Perfect example was MGM, who starved IT and thus security, which was a great idea until the North Koreans broke into their computers and published their private emails.

Per your link: GPT comments on the function of diode D1, but fails to notice that the diode is in backwards. Also D1 is in the wrong place. It should be on the power input pin before the regulator.

Couldn’t this also be said of humans? We can sift through zillions of bits of data in our brains and winnow out the best answer in response to a query.

Yes, all brains are search engines, but all search engines are not brains. Forgive the cliche, but it fits. GPT mechanically replicates some human activity. We should regard it in that context - an awesome software achievement.

Do you believe AI will someday gain consciousness? Become self-aware?

We still lack a clear understanding of how these phenomena arise in animals, let alone in machines. However, I think it is possible that AI will eventually reach this level of intelligence, but it may require some form of organic integration. If it does, I believe the form it takes will be completely alien to us, considering we don’t share a common ancestor—but it’s likely to be superior (deeper) to ours.

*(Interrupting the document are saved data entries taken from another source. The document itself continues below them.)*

-- ==== Sys2Proof/Syntax.lean ====
section
/-! DEFINITION. The instruction set as data: one constructor of `Instr` for each row of the opcode table, with its
operands already separated into register numbers, codes and immediates. The rows without an encoding are the steps of
the other agents of the package (matrix engine, homes, front end, firmware, host, host tools). -/

namespace Sys2Proof

/-- A scalar register x0 to x31 (05 R71). -/
abbrev XReg := Fin 32
/-- A vector register v0 to v31 (05 R71). -/
abbrev VReg := Fin 32
/-- A mask register m0 to m7 (05 R71). -/
abbrev MReg := Fin 8
/-- A stall count S (01 R5). -/
abbrev Stall := Fin 8
/-- An ordering class (10 R141). -/
abbrev Cls := Fin 16

/-- The operand format of a scalar floating-point major, in the order of majors 0x0C to 0x0F (12 R177). -/
inductive FpFmt | f64 | f32 | f16 | bf16
  deriving DecidableEq, Repr
/-- The rounding modes in the order of their codes 0 to 4 (03 R34). -/
inductive RMode | rne | rmm | rup | rdn | rtz
  deriving DecidableEq, Repr
/-- The scalar floating-point compares, selectors 2 to 5 (12 R177). -/
inductive FCmpOp | eq | lt | le | un
  deriving DecidableEq, Repr
/-- The scalar conversion codes (12 R177). -/
inductive CvtCode | toF64 | toF32 | toF16 | toBf16 | toI32 | toN32 | toI64 | toN64 | ofI32 | ofN32 | ofI64 | ofN64
  deriving DecidableEq, Repr
/-- The widths of LD, in the order of their codes 0 to 6 (12 R176). -/
inductive LdWidth | i8 | i16 | i32 | d | n8 | n16 | n32
  deriving DecidableEq, Repr
/-- The widths of ST and ST.G, in the order of their codes 0 to 3 (12 R176). -/
inductive StWidth | w8 | w16 | w32 | w64
  deriving DecidableEq, Repr
/-- The scopes in the order of their codes 0 to 4 (10 R146). -/
inductive Scope | t | c | d | p | s
  deriving DecidableEq, Repr
/-- The integer vector compares, funct3 0 to 5 (12 R179). -/
inductive VCmpOp | eq | ne | lt | le | gt | ge
  deriving DecidableEq, Repr
/-- The floating-point vector compares, funct3 0 to 6 (12 R179). -/
inductive VFCmpOp | eq | ne | lt | le | gt | ge | un
  deriving DecidableEq, Repr
/-- The integer reductions, funct3 0 to 5 (12 R180). -/
inductive RedOp | sum | min | max | and | or | xor
  deriving DecidableEq, Repr
/-- The paths of memory accesses (10 R138). -/
inductive Path | p0 | p1 | p2 | p3 | p4
  deriving DecidableEq, Repr
/-- The shared resources of a cluster (07 R101). -/
inductive SharedRes | loadStore | crossbar | special | drain | graver
  deriving DecidableEq, Repr
/-- The engine classes of a die (09 R128). -/
inductive EngineClass | thread | matrix | copy | collective
  deriving DecidableEq, Repr
/-- The events that each die weights (09 R130): a cycle of the MAC array by format, a row gathered, drained or filled, a vector lane
operation of an active element by kind, a digit step, a cache line, 64 bytes of DRAM or CXL memory, a flit
(log entry 9, DEDUCED). -/
inductive EnergyEvent
  | mac (fmt : BitVec 5)
  | row
  | lane (kind : BitVec 7)
  | digit
  | line
  | dram
  | flit
  deriving DecidableEq, Repr
/-- An event and how often it happened (09 R130). -/
structure EnergyCount where
  event : EnergyEvent
  count : Nat
  deriving DecidableEq, Repr
/-- What a key slot is loaded with: its number, the data key and the tweak key (08 R124). -/
structure KeyImage where
  slot  : BitVec 11
  data  : BitVec 256
  tweak : BitVec 256
  deriving DecidableEq, Repr
/-- What the loader loads and where: the object, the address space, the page of it and the frame of D0's memory to start from
(20 R318, 25 R339). -/
structure LoadOrder where
  object : Nat
  fn     : Fin 256
  sp     : Fin 256
  page   : Nat
  frame  : Nat
  deriving DecidableEq, Repr
/-- The four link ports of a die (19 R305). -/
inductive Port | n | e | s | w
  deriving DecidableEq, Repr
/-- The kinds of store with a corrected-error count on each die (06 R87, 09 R126). -/
inductive StoreKind | scratchpad | latch | chest | cache | dram | cxl | regfile | link
  deriving DecidableEq, Repr
/-- Where an uncorrectable error strikes (06 R96): a 64-byte granule of memory by its key, 64 bits of a register of the
context with the given number, or 64 bits of a latch. -/
inductive ErrSite
  | mem (key : Nat)
  | xreg (ctx : Nat) (r : XReg)
  | vreg (ctx : Nat) (r : VReg) (k : Nat)
  | latch (cl : Fin 64) (l : Fin 2) (k : Nat)
  | shadow (ctx : Nat) (r : VReg) (k : Nat)
  | mreg (ctx : Nat) (r : MReg) (k : Nat)
  | chest (cl : Fin 64) (i : Nat)
  deriving DecidableEq, Repr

I do not believe that it is reasonable to assume that consciousness/self-awareness are per se dependent on intelligence. We see evidence of consciousness in the most basic of animals, which suggests that it is not directly tied to reason.
      Programming the equivalent of self-awareness is actually fairly trivial and can be done in basic logic (does not require elaborate neural-net designs). There is no test that can inform us that programmed self-awareness in terms of what we understand it to be, any more than you can confirm that I am truly conscious and self aware rather than a fair simulation.
      Some of us like to say that consciousness/self-awareness is an emergent property of sufficiently-developed intelligence, while I take the position that abstract intelligence, at least biologically, is the emergent decoration.

I believe the Forbes article is a cautionary tale that agrees with you and LSL.

It is not it’s job to do so:

keep in mind Chat-GPT is a Language model … so it’s job is to verbalize “things” … it doesn’t claim to be an electronics specialist.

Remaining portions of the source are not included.